### What the task requires
Set down the full listing exactly, character for character.
******
/-- An authorization presented to a fueling point: the checks of R46 in order, then ARMED and its nozzles. -/
def State.authorize (s : State) (f : Fp) (q : AuthAsk) : Except Result EntryRef × State :=
  if ¬((s.fp f).state = .idle ∨ (s.fp f).state = .calling) then (.error .wrongState, s)
  else if s.sps.seq ≠ .opened then (.error .wrongState, s)
  else if !s.callingAllows f q.grades then (.error .gradeNotAllowed, s)
  else
    match s.sj.reserve f q.owner q.token q.limit q.level with
    | none => (.error .journalFull, s)
    | some (e, j) =>
      let s1 := (s.withSj j).lowTest
      (.ok e, (s1.setFp f ((s1.fp f).arm (q.record s.sps.time e))).armedNozzles f)

/-! ### Freeze and closing -/

/-- A fueling point at a freeze (R66). -/
def State.freezeFp (s : State) (f : Fp) : State :=
  match (s.fp f).state with
  | .starting => s.endSale f .powerLoss
  | .fueling => s.endSale f .powerLoss
  | .stopping => s.endSale f .powerLoss
  | .armed => s.drop f .power
  | _ => s

/-- A fueling point when the close grace runs out (R65). -/
def State.graceOver (s : State) (f : Fp) : State :=
  match (s.fp f).state with
  | .starting => s.endSale f .closing
  | .fueling => s.stopSale f .closing
  | .stopping => s.replacePreset f .closing
  | _ => s

/-- A fueling point when a pump its sale needs has become FAILED (R72). -/
def State.pumpFaultFp (s : State) (f : Fp) (p : Pump) : State :=
  match (s.fp f).state, (s.fp f).sale with
  | .starting, some r => if needsPump r.t p then s.endSale f .pumpFail else s
  | .fueling, some r => if needsPump r.t p then s.stopSale f .pumpFail else s
  | _, _ => s

/-! ### Pulses (R25) -/

/-- The live figures of a sale go to its entry (R25, R144). -/
def State.saveLive (s : State) (f : Fp) : State :=
  match (s.fp f).sale, (s.fp f).auth with
  | some r, some a => s.writeLive a.slot r
  | _, _ => s

/-- Replace the live sale registers and write them through to the entry. -/
def State.setSale (s : State) (f : Fp) (r : Sale) : State := (s.setFp f { s.fp f with sale := some r }).saveLive f

/-- The timers a credited pulse restarts: no-flow in FUELING, run-out in STOPPING (R59, R60). -/
def Fpc.restartFlow (c : Fpc) (i : Image) (r : Sale) : Fpc :=
  match c.state with
  | .fueling =>
    { c with noFlowTimer := some (if r.phase = some .topUp then sec 5 else sec i.noFlow) }
  | .stopping => { c with runOutTimer := some (ms i.runOut) }
  | _ => c

/-- Steps 5 and 6 of R25, in FUELING. -/
def State.creditFueling (s : State) (f : Fp) (r : Sale) (p : Product) (cf : Nat) : State :=
  let w := r.window s.sus.image p cf
  let s1 := s.setSale f w.1
  if w.2 then s1.stopSale f .blendFault
  else
    let x := w.1.approach s.sus.image
    let s2 := s1.setSale f x.1
    match x.2 with
    | some cause => s2.stopSale f cause
    | none => s2

/-- A credited pulse of a live sale (R25). -/
def State.creditSale (s : State) (f : Fp) (p : Product) (cf : Nat) : State :=
  match (s.fp f).sale with
  | none => s
  | some r =>
    let r1 := r.credited p cf
    let s1 := s.setSale f r1
    let s2 := (s1.setWanted f.main .f1 (.number r1.money)).setWanted f.main .f2 (.number r1.volumeCl)
    let s3 := s2.setFp f ((s2.fp f).restartFlow s.sus.image r1)
    if (s3.fp f).state = .fueling then s3.creditFueling f r1 p cf else s3

/-! ### Lifts and hangs (R44) -/

/-- EXTRA_NOZZLE joins the sale's flags and its entry's (R44, R144). -/
def State.extraNozzle (s : State) (f : Fp) : State :=
  match (s.fp f).sale with
  | some r => s.setSale f { r with flags := { r.flags with extraNozzle := true } }
  | none => s

/-- A nozzle position is taken into the context. -/
def State.takeNozzle (s : State) (f : Fp) (n : Nozzle) (up : Bool) : State :=
  s.setFp f { s.fp f with nozzleUp := (s.fp f).nozzleUp.set n up }

/-- A lift, in the state of the fueling point (R44, R52). -/
def State.lift (s : State) (f : Fp) (n : Nozzle) : State :=
  let s1 := s.takeNozzle f n true
  let c := s1.fp f
  match c.state with
  | .idle => s1.setFp f c.openUp
  | .calling => s1.setFp f c.openUp
  | .armed => s1.armedNozzles f
  | .starting => if c.saleNozzle = some n then s1 else s1.extraNozzle f
  | .fueling => if c.saleNozzle = some n then s1 else s1.extraNozzle f
  | .stopping => if c.saleNozzle = some n then s1 else s1.extraNozzle f
  | .closed => s1
  | .ended => s1
  | .locked => s1

/-- A hang of the sale nozzle in a run-out prevents a later top-up (R60). -/
def State.noteHang (s : State) (f : Fp) : State :=
  s.setFp f { s.fp f with sale := (s.fp f).sale.map (fun r => { r with hung := true }) }

/-- A hang, in the state of the fueling point (R44, R52, R56, R57, R60). -/
def State.hang (s : State) (f : Fp) (n : Nozzle) : State :=
  let s1 := s.takeNozzle f n false
  let c := s1.fp f
  match c.state with
  | .idle => s1.setFp f c.openUp
  | .calling => s1.setFp f c.openUp
  | .armed => s1.armedNozzles f
  | .starting => if c.saleNozzle = some n then s1.endSale f .nozzleHung else s1
  | .fueling => if c.saleNozzle = some n then s1.stopSale f .nozzleHung else s1
  | .stopping => if c.saleNozzle = some n then s1.noteHang f else s1
  | .closed => s1
  | .ended => if c.saleNozzle = some n then s1.setFp f c.openUp else s1
  | .locked => s1

/-! ### The panel, and the last-sale hold display -/

/-- The panel settles: its generation is proved, and an ARMED controller in PRICE_WAIT runs its start check
again (R86). -/
def State.panelReport (s : State) (f : Fp) : State :=
  let s1 := s.withPru { s.pru with panelVerified := s.pru.panelVerified.set f (some (s.fp f).appliedGen) }
  if (s1.fp f).state = .armed ∧ (s1.fp f).waiting = .priceWait then s1.armedNozzles f else s1

/-- The hold entry's values are first clean on the main display: HOLD_SHOWN joins the entry (R107). -/
def State.holdCheck (s : State) (f : Fp) : State :=
  if (s.fp f).hold = .pending ∧ s.panelSettled f.main = true then
    (s.setFp f { s.fp f with hold := .shown }).addHoldShown f
  else s

/-- A last-sale hold ends at its expiry: the no-sale values (R106, R183). -/
def State.endHold (s : State) (f : Fp) : State := (s.dropHold f).setNoSale f

end Sys2Proof.Machine
end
******
### Result of the task
/-- An authorization presented to a fueling point: the checks of R46 in order, then ARMED and its nozzles. -/
def State.authorize (s : State) (f : Fp) (q : AuthAsk) : Except Result EntryRef × State :=
  if ¬((s.fp f).state = .idle ∨ (s.fp f).state = .calling) then (.error .wrongState, s)
  else if s.sps.seq ≠ .opened then (.error .wrongState, s)
  else if !s.callingAllows f q.grades then (.error .gradeNotAllowed, s)
  else
    match s.sj.reserve f q.owner q.token q.limit q.level with
    | none => (.error .journalFull, s)
    | some (e, j) =>
      let s1 := (s.withSj j).lowTest
      (.ok e, (s1.setFp f ((s1.fp f).arm (q.record s.sps.time e))).armedNozzles f)

/-! ### Freeze and closing -/

/-- A fueling point at a freeze (R66). -/
def State.freezeFp (s : State) (f : Fp) : State :=
  match (s.fp f).state with
  | .starting => s.endSale f .powerLoss
  | .fueling => s.endSale f .powerLoss
  | .stopping => s.endSale f .powerLoss
  | .armed => s.drop f .power
  | _ => s

/-- A fueling point when the close grace runs out (R65). -/
def State.graceOver (s : State) (f : Fp) : State :=
  match (s.fp f).state with
  | .starting => s.endSale f .closing
  | .fueling => s.stopSale f .closing
  | .stopping => s.replacePreset f .closing
  | _ => s

/-- A fueling point when a pump its sale needs has become FAILED (R72). -/
def State.pumpFaultFp (s : State) (f : Fp) (p : Pump) : State :=
  match (s.fp f).state, (s.fp f).sale with
  | .starting, some r => if needsPump r.t p then s.endSale f .pumpFail else s
  | .fueling, some r => if needsPump r.t p then s.stopSale f .pumpFail else s
  | _, _ => s

/-! ### Pulses (R25) -/

/-- The live figures of a sale go to its entry (R25, R144). -/
def State.saveLive (s : State) (f : Fp) : State :=
  match (s.fp f).sale, (s.fp f).auth with
  | some r, some a => s.writeLive a.slot r
  | _, _ => s

/-- Replace the live sale registers and write them through to the entry. -/
def State.setSale (s : State) (f : Fp) (r : Sale) : State := (s.setFp f { s.fp f with sale := some r }).saveLive f

/-- The timers a credited pulse restarts: no-flow in FUELING, run-out in STOPPING (R59, R60). -/
def Fpc.restartFlow (c : Fpc) (i : Image) (r : Sale) : Fpc :=
  match c.state with
  | .fueling =>
    { c with noFlowTimer := some (if r.phase = some .topUp then sec 5 else sec i.noFlow) }
  | .stopping => { c with runOutTimer := some (ms i.runOut) }
  | _ => c

/-- Steps 5 and 6 of R25, in FUELING. -/
def State.creditFueling (s : State) (f : Fp) (r : Sale) (p : Product) (cf : Nat) : State :=
  let w := r.window s.sus.image p cf
  let s1 := s.setSale f w.1
  if w.2 then s1.stopSale f .blendFault
  else
    let x := w.1.approach s.sus.image
    let s2 := s1.setSale f x.1
    match x.2 with
    | some cause => s2.stopSale f cause
    | none => s2

/-- A credited pulse of a live sale (R25). -/
def State.creditSale (s : State) (f : Fp) (p : Product) (cf : Nat) : State :=
  match (s.fp f).sale with
  | none => s
  | some r =>
    let r1 := r.credited p cf
    let s1 := s.setSale f r1
    let s2 := (s1.setWanted f.main .f1 (.number r1.money)).setWanted f.main .f2 (.number r1.volumeCl)
    let s3 := s2.setFp f ((s2.fp f).restartFlow s.sus.image r1)
    if (s3.fp f).state = .fueling then s3.creditFueling f r1 p cf else s3

/-! ### Lifts and hangs (R44) -/

/-- EXTRA_NOZZLE joins the sale's flags and its entry's (R44, R144). -/
def State.extraNozzle (s : State) (f : Fp) : State :=
  match (s.fp f).sale with
  | some r => s.setSale f { r with flags := { r.flags with extraNozzle := true } }
  | none => s

/-- A nozzle position is taken into the context. -/
def State.takeNozzle (s : State) (f : Fp) (n : Nozzle) (up : Bool) : State :=
  s.setFp f { s.fp f with nozzleUp := (s.fp f).nozzleUp.set n up }

/-- A lift, in the state of the fueling point (R44, R52). -/
def State.lift (s : State) (f : Fp) (n : Nozzle) : State :=
  let s1 := s.takeNozzle f n true
  let c := s1.fp f
  match c.state with
  | .idle => s1.setFp f c.openUp
  | .calling => s1.setFp f c.openUp
  | .armed => s1.armedNozzles f
  | .starting => if c.saleNozzle = some n then s1 else s1.extraNozzle f
  | .fueling => if c.saleNozzle = some n then s1 else s1.extraNozzle f
  | .stopping => if c.saleNozzle = some n then s1 else s1.extraNozzle f
  | .closed => s1
  | .ended => s1
  | .locked => s1

/-- A hang of the sale nozzle in a run-out prevents a later top-up (R60). -/
def State.noteHang (s : State) (f : Fp) : State :=
  s.setFp f { s.fp f with sale := (s.fp f).sale.map (fun r => { r with hung := true }) }

/-- A hang, in the state of the fueling point (R44, R52, R56, R57, R60). -/
def State.hang (s : State) (f : Fp) (n : Nozzle) : State :=
  let s1 := s.takeNozzle f n false
  let c := s1.fp f
  match c.state with
  | .idle => s1.setFp f c.openUp
  | .calling => s1.setFp f c.openUp
  | .armed => s1.armedNozzles f
  | .starting => if c.saleNozzle = some n then s1.endSale f .nozzleHung else s1
  | .fueling => if c.saleNozzle = some n then s1.stopSale f .nozzleHung else s1
  | .stopping => if c.saleNozzle = some n then s1.noteHang f else s1
  | .closed => s1
  | .ended => if c.saleNozzle = some n then s1.setFp f c.openUp else s1
  | .locked => s1

/-! ### The panel, and the last-sale hold display -/

/-- The panel settles: its generation is proved, and an ARMED controller in PRICE_WAIT runs its start check
again (R86). -/
def State.panelReport (s : State) (f : Fp) : State :=
  let s1 := s.withPru { s.pru with panelVerified := s.pru.panelVerified.set f (some (s.fp f).appliedGen) }
  if (s1.fp f).state = .armed ∧ (s1.fp f).waiting = .priceWait then s1.armedNozzles f else s1

/-- The hold entry's values are first clean on the main display: HOLD_SHOWN joins the entry (R107). -/
def State.holdCheck (s : State) (f : Fp) : State :=
  if (s.fp f).hold = .pending ∧ s.panelSettled f.main = true then
    (s.setFp f { s.fp f with hold := .shown }).addHoldShown f
  else s

/-- A last-sale hold ends at its expiry: the no-sale values (R106, R183). -/
def State.endHold (s : State) (f : Fp) : State := (s.dropHold f).setNoSale f

end Sys2Proof.Machine
end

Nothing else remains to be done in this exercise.